▸ Your objective: Somewhere below are a line with "else if i ≠" and a later line with "theorem overlapBad_iff (i". Output exactly those lines and all lines between them.
+ + + +
/-- Settles O2: the match values of R71 are the encodings, and only the encoding decodes to a command. -/
theorem decodeSelectsExactlyTheOpcodeMap : Obligations.DecodeSelectsExactlyTheOpcodeMap := by
  intro w i
  rw [decode_eq_ok_iff]
  cases i <;> simp [encode, opcodeOf]

end Sys2Proof.Proofs
end

section
/-! PROOFS. The life of a command (40_command_framework R102, R105, R113): the issue as a write of CMD, the check pipeline
in the statements' own words (`firstError`), the entropy a run takes, and the obligations O15 and O32. -/

open Sys2Proof Sys2Proof.Machine Sys2Proof.Claims

namespace Sys2Proof.Proofs

/-! ### The issue -/

/-- A write of CMD issues while BUSY is 0 (R102). -/
theorem writeSlot_cmd_of_idle {s : State} (h : s.busy = false) (w : Word) : s.writeSlot 0x0C w = s.issue w :=
  calc
    s.writeSlot 0x0C w = s.writeCmd w := rfl
    _ = s.issue w := if_neg (by simp [h])

/-- Settles O15: the write is an issue, which clears DONE and with it IRQ. -/
theorem issueLatchesAndGoesBusy : Obligations.IssueLatchesAndGoesBusy := by
  intro s w rest hw hidle
  have hidle' : s.popTurn.busy = false := hidle
  have hstep : step s = .next ((s.popTurn.issue w).advance rest) := by
    rw [step_of_writesAt hw (by decide) (by decide), writeSlot_cmd_of_idle hidle']
  exact ⟨_, hstep, by simp [State.irq], rfl⟩

/-! ### The check pipeline in the words of R105 -/

/-- The operand preconditions, over the command. -/
theorem preconditionError_eq_ite (s : State) (i : Instr) (L : Latch) :
    preconditionError s.params i L =
      if i = .xor ∧ L.klen ≠ L.len then some .lengthMismatch
      else if i = .rc4 ∧ L.klen = 0#32 then some .emptyKey
      else if (i = .cbcenc ∨ i = .cbcdec) ∧ ¬accepted s L.klen.toNat then some .keySize
      else none := by
  have hzero : L.klen = 0#32 ↔ L.klen.toNat = 0 := BitVec.toNat_inj.symm
  simp only [accepted, ← Params.acceptsKey_iff, hzero]
  cases i <;> simp [preconditionError, -Bool.not_eq_true]

/-- The blob format checks, over the command. -/
theorem formatError_eq_ite (i : Instr) (L : Latch) :
    formatError i L =
      if i = .cbcdec ∧ L.len.toNat < 32 then some .formatShort
      else if i = .cbcdec ∧ L.len.toNat % 16 ≠ 0 then some .formatLength
      else none := by
  cases i <;> simp [formatError]

/-- The destination window has the length R106 gives it. -/
@[simp] theorem windows_dest_size (i : Instr) (L : Latch) : (windows i L).dest.size = destLength i L := by
  cases i <;> rfl

theorem inRange_eq_false_iff_not_fits (s : State) (w : Window) :
    w.inRange s.params = false ↔ ¬fits s w.start w.size := by
  rw [fits, ← Window.inRange_iff, Bool.not_eq_true]

theorem overlaps_iff_not_apart (v w : Window) : v.overlaps w = true ↔ ¬apart v.start v.size w.start w.size := by
  rw [Window.overlaps_iff, not_not]

/-- The range checks, over the command: GENKEY has a destination only. -/
theorem rangeError_eq_ite (s : State) (i : Instr) (L : Latch) :
    rangeError s.params i L =
      if i ≠ .genkey ∧ ¬fits s L.src.toNat L.len.toNat then some .rangeSource
      else if i ≠ .genkey ∧ ¬fits s L.key.toNat L.klen.toNat then some .rangeKey
      else if ¬fits s L.dst.toNat (destLength i L) then some .rangeDest
      else none := by
  simp only [rangeError, inRange_eq_false_iff_not_fits, windows_dest_start, windows_dest_size]
  cases i <;> simp [windows, Window.unused]

/-- The overlap check, over the command: only XOR and RC4 may run in place (R108). -/
theorem overlapBad_iff (i : Instr) (L : Latch) :
    overlapBad i L = true ↔ i ≠ .genkey ∧
      (¬apart L.dst.toNat (destLength i L) L.key.toNat L.klen.toNat ∨
        (¬apart L.dst.toNat (destLength i L) L.src.toNat L.len.toNat ∧
          ¬((i = .xor ∨ i = .rc4) ∧ L.dst = L.src))) := by
  cases i <;> simp [overlapBad, overlaps_iff_not_apart, windows, destLength, blobLength]

/-- The model's pipeline reports what the pipeline of R105 reports, at every command and latch. -/
theorem firstError_eq_checkError (s : State) (i : Instr) (L : Latch) :
    firstError s i L = (checkError s.params i L).map fun e => (e.code, e.cause) := by
  simp only [firstError, checkError, preconditionError_eq_ite, formatError_eq_ite, rangeError_eq_ite, overlapError,
    overlapBad_iff]
  split_ifs <;> rfl

theorem firstError_eq_none_iff {s : State} {i : Instr} {L : Latch} :
    firstError s i L = none ↔ checkError s.params i L = none := by
  rw [firstError_eq_checkError, Option.map_eq_none_iff]

/-! ### The entropy a command takes -/

/-- The state with the entropy taken that a run of the command takes: one draw for GENKEY and CBCENC, else none (R113). -/
def afterDraw (i : Instr) (s : State) : State :=
  if i = .genkey ∨ i = .cbcenc then s.consumeEntropy else s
+ + + +
▸ Task answer:
      else if i ≠ .genkey ∧ ¬fits s L.key.toNat L.klen.toNat then some .rangeKey
      else if ¬fits s L.dst.toNat (destLength i L) then some .rangeDest
      else none := by
  simp only [rangeError, inRange_eq_false_iff_not_fits, windows_dest_start, windows_dest_size]
  cases i <;> simp [windows, Window.unused]

/-- The overlap check, over the command: only XOR and RC4 may run in place (R108). -/
theorem overlapBad_iff (i : Instr) (L : Latch) :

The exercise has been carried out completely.